§ EXERCISE INSTRUCTIONS: Below is a block of entries; repeat exactly the lines starting at the line that contains "other blocks carry" and ending at the line that contains "s.cmd with completion", both included.

---

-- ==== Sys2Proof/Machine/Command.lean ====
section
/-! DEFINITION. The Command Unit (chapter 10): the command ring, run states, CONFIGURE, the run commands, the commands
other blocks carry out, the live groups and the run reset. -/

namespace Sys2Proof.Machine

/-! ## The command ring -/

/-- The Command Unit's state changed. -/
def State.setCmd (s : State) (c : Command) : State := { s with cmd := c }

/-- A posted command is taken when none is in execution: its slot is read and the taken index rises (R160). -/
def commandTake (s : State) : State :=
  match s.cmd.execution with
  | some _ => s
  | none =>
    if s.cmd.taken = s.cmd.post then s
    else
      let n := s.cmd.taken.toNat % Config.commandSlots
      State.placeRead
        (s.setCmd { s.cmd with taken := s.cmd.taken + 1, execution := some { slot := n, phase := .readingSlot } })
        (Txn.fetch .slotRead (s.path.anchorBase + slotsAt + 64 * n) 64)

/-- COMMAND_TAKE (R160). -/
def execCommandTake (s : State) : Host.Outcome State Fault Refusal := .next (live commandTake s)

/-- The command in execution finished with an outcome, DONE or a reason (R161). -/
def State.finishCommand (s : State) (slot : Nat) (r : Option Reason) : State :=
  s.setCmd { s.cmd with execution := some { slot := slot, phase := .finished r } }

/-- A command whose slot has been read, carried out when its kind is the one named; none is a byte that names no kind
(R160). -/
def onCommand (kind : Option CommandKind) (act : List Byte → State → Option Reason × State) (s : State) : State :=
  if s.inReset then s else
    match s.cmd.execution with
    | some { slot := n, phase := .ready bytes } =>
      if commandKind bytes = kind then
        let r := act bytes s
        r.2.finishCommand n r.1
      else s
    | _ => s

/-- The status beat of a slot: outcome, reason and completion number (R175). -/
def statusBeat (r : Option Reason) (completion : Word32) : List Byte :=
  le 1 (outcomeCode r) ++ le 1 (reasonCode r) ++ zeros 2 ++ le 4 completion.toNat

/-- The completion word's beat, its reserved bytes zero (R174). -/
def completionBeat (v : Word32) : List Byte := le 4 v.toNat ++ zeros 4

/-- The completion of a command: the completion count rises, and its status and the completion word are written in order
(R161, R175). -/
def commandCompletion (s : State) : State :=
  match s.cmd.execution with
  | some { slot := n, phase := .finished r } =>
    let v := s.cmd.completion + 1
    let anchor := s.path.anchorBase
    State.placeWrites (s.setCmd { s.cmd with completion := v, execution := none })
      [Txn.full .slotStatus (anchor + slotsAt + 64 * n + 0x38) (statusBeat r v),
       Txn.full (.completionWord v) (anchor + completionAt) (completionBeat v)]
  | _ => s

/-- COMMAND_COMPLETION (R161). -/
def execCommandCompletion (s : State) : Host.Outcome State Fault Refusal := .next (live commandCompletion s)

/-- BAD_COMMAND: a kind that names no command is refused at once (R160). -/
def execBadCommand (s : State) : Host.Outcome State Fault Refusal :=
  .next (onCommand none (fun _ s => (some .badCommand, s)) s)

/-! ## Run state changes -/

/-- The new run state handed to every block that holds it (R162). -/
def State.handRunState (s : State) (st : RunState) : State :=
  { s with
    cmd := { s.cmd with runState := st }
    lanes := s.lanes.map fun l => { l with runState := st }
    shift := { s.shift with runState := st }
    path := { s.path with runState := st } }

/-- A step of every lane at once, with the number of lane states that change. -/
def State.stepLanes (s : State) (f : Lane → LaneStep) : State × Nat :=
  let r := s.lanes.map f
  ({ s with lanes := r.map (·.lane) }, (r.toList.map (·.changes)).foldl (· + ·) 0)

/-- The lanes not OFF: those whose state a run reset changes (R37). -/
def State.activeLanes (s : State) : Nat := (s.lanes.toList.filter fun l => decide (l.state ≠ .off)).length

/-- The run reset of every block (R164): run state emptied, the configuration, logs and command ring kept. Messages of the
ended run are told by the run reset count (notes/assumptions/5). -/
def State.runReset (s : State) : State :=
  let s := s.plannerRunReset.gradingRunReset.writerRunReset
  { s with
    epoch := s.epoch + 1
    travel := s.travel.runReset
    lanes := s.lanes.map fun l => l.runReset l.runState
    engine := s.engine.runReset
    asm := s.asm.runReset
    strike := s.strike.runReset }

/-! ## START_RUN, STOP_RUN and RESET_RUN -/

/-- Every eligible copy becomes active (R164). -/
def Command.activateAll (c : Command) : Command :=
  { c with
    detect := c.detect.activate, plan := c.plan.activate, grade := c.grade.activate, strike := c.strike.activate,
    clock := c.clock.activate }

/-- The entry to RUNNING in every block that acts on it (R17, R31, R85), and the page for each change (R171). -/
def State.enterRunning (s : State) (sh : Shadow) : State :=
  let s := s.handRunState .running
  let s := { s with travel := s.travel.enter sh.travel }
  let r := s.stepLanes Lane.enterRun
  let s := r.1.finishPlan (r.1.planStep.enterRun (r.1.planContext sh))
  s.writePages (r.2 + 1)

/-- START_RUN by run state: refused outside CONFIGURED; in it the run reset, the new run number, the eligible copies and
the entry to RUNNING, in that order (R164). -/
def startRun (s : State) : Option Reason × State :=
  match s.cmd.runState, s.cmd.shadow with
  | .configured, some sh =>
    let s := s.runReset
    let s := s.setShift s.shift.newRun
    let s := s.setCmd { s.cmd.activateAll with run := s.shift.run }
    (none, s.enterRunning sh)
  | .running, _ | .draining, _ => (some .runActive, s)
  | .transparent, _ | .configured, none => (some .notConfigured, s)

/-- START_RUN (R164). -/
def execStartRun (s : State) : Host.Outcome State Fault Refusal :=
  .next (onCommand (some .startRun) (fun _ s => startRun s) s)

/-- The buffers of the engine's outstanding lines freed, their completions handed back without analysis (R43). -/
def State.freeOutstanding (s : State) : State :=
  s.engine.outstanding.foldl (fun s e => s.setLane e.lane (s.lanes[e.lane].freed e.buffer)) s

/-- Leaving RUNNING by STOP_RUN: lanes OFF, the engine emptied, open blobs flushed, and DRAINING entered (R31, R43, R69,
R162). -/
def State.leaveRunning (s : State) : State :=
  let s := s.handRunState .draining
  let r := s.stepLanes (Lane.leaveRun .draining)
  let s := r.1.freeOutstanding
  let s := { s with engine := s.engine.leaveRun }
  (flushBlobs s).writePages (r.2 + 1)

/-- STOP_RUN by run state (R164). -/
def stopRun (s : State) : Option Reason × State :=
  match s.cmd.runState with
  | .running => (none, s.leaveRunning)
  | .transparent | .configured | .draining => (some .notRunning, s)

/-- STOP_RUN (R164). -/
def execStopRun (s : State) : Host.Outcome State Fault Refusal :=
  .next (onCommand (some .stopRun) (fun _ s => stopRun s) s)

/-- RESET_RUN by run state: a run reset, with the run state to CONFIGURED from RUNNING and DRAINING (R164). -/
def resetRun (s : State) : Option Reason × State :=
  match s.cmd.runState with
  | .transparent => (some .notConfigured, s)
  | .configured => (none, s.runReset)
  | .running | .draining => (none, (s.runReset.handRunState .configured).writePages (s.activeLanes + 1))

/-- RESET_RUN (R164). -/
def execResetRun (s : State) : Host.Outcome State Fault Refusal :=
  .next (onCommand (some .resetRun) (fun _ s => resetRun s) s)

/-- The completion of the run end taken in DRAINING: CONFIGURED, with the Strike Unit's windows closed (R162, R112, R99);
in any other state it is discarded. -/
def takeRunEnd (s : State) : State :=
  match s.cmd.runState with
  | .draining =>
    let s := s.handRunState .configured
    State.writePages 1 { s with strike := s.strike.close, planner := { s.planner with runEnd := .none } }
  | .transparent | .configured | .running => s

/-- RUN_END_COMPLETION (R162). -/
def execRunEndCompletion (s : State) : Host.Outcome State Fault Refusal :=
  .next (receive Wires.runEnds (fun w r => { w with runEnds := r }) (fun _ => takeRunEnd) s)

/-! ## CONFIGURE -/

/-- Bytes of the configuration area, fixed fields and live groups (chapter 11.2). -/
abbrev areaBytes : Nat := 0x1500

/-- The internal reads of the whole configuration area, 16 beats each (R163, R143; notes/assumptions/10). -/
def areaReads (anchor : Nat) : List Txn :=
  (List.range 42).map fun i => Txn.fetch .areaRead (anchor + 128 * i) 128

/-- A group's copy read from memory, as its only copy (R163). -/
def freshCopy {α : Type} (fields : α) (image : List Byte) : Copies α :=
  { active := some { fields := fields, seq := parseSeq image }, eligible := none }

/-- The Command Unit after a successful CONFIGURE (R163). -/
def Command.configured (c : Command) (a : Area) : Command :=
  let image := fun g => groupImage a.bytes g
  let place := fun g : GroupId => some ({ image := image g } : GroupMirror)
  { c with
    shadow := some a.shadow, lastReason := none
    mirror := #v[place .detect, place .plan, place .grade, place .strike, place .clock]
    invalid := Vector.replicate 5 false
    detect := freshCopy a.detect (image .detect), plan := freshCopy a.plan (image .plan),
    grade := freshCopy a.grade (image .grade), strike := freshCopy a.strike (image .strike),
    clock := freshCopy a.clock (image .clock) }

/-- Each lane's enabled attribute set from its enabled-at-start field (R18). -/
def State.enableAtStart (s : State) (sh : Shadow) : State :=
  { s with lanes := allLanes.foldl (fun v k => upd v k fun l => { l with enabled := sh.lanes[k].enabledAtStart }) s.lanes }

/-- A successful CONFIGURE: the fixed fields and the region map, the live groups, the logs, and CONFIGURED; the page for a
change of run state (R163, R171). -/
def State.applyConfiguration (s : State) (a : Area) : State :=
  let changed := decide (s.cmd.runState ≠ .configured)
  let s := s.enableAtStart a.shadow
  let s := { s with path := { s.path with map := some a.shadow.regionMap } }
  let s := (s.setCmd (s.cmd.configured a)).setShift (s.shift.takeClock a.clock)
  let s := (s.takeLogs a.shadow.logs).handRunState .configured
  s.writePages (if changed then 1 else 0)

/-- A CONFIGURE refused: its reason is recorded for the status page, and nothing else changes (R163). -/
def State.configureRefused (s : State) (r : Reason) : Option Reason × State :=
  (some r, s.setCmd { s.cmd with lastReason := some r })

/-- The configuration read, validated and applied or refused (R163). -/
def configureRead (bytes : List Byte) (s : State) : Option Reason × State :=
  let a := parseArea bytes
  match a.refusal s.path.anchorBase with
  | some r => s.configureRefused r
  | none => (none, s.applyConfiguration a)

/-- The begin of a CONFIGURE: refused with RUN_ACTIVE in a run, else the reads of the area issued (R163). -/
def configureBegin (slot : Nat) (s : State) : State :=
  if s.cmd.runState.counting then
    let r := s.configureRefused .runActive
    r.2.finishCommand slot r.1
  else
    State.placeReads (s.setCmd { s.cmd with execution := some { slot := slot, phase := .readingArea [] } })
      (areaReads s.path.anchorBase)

---

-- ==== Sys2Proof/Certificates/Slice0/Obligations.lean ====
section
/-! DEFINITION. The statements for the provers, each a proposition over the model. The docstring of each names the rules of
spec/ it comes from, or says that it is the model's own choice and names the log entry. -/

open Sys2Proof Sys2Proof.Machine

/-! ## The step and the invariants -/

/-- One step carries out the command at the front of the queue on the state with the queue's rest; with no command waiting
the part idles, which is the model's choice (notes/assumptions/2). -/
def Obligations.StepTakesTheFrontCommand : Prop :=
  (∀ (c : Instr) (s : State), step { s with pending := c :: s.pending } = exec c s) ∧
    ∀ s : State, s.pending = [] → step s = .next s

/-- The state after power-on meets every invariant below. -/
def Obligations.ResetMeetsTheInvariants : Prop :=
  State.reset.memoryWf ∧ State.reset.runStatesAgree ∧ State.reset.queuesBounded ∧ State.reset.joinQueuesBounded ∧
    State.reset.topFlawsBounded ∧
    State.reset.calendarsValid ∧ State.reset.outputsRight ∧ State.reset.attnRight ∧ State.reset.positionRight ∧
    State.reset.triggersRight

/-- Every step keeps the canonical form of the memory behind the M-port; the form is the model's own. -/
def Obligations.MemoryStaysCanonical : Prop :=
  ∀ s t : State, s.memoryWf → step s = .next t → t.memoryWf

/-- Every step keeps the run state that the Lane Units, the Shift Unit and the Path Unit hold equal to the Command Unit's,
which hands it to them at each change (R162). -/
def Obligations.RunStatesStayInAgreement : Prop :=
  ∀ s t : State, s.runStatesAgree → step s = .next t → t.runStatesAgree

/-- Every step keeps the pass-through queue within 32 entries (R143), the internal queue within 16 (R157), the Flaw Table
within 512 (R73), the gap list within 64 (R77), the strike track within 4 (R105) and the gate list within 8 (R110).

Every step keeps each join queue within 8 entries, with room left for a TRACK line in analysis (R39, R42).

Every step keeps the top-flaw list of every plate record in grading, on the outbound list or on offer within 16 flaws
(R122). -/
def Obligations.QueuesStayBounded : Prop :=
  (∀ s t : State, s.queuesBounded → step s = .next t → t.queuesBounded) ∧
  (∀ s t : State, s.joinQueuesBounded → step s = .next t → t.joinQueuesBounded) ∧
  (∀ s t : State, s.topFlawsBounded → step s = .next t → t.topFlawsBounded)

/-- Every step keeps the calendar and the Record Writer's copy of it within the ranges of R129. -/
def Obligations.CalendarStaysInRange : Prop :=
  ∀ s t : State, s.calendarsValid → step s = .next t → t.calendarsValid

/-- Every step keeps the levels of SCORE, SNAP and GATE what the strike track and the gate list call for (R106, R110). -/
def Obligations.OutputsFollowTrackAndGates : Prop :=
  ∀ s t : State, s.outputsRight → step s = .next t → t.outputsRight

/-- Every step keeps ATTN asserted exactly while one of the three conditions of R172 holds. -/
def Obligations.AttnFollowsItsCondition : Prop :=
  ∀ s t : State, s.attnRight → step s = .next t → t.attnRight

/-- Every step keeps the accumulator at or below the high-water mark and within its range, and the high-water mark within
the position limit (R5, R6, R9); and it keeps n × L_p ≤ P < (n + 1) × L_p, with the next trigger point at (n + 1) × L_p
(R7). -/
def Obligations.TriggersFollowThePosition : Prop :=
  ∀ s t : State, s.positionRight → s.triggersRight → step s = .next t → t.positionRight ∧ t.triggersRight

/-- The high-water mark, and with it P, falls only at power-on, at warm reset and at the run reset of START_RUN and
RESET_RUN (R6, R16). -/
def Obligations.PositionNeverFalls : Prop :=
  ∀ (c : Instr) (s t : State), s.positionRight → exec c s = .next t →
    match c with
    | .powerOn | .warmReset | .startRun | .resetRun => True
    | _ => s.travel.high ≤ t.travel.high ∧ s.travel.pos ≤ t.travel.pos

---

§ WRITTEN RESPONSE:
other blocks carry out, the live groups and the run reset. -/

namespace Sys2Proof.Machine

/-! ## The command ring -/

/-- The Command Unit's state changed. -/
def State.setCmd (s : State) (c : Command) : State := { s with cmd := c }

/-- A posted command is taken when none is in execution: its slot is read and the taken index rises (R160). -/
def commandTake (s : State) : State :=
  match s.cmd.execution with
  | some _ => s
  | none =>
    if s.cmd.taken = s.cmd.post then s
    else
      let n := s.cmd.taken.toNat % Config.commandSlots
      State.placeRead
        (s.setCmd { s.cmd with taken := s.cmd.taken + 1, execution := some { slot := n, phase := .readingSlot } })
        (Txn.fetch .slotRead (s.path.anchorBase + slotsAt + 64 * n) 64)

/-- COMMAND_TAKE (R160). -/
def execCommandTake (s : State) : Host.Outcome State Fault Refusal := .next (live commandTake s)

/-- The command in execution finished with an outcome, DONE or a reason (R161). -/
def State.finishCommand (s : State) (slot : Nat) (r : Option Reason) : State :=
  s.setCmd { s.cmd with execution := some { slot := slot, phase := .finished r } }

/-- A command whose slot has been read, carried out when its kind is the one named; none is a byte that names no kind
(R160). -/
def onCommand (kind : Option CommandKind) (act : List Byte → State → Option Reason × State) (s : State) : State :=
  if s.inReset then s else
    match s.cmd.execution with
    | some { slot := n, phase := .ready bytes } =>
      if commandKind bytes = kind then
        let r := act bytes s
        r.2.finishCommand n r.1
      else s
    | _ => s

/-- The status beat of a slot: outcome, reason and completion number (R175). -/
def statusBeat (r : Option Reason) (completion : Word32) : List Byte :=
  le 1 (outcomeCode r) ++ le 1 (reasonCode r) ++ zeros 2 ++ le 4 completion.toNat

/-- The completion word's beat, its reserved bytes zero (R174). -/
def completionBeat (v : Word32) : List Byte := le 4 v.toNat ++ zeros 4

/-- The completion of a command: the completion count rises, and its status and the completion word are written in order
(R161, R175). -/
def commandCompletion (s : State) : State :=
  match s.cmd.execution with
  | some { slot := n, phase := .finished r } =>
    let v := s.cmd.completion + 1
    let anchor := s.path.anchorBase
    State.placeWrites (s.setCmd { s.cmd with completion := v, execution := none })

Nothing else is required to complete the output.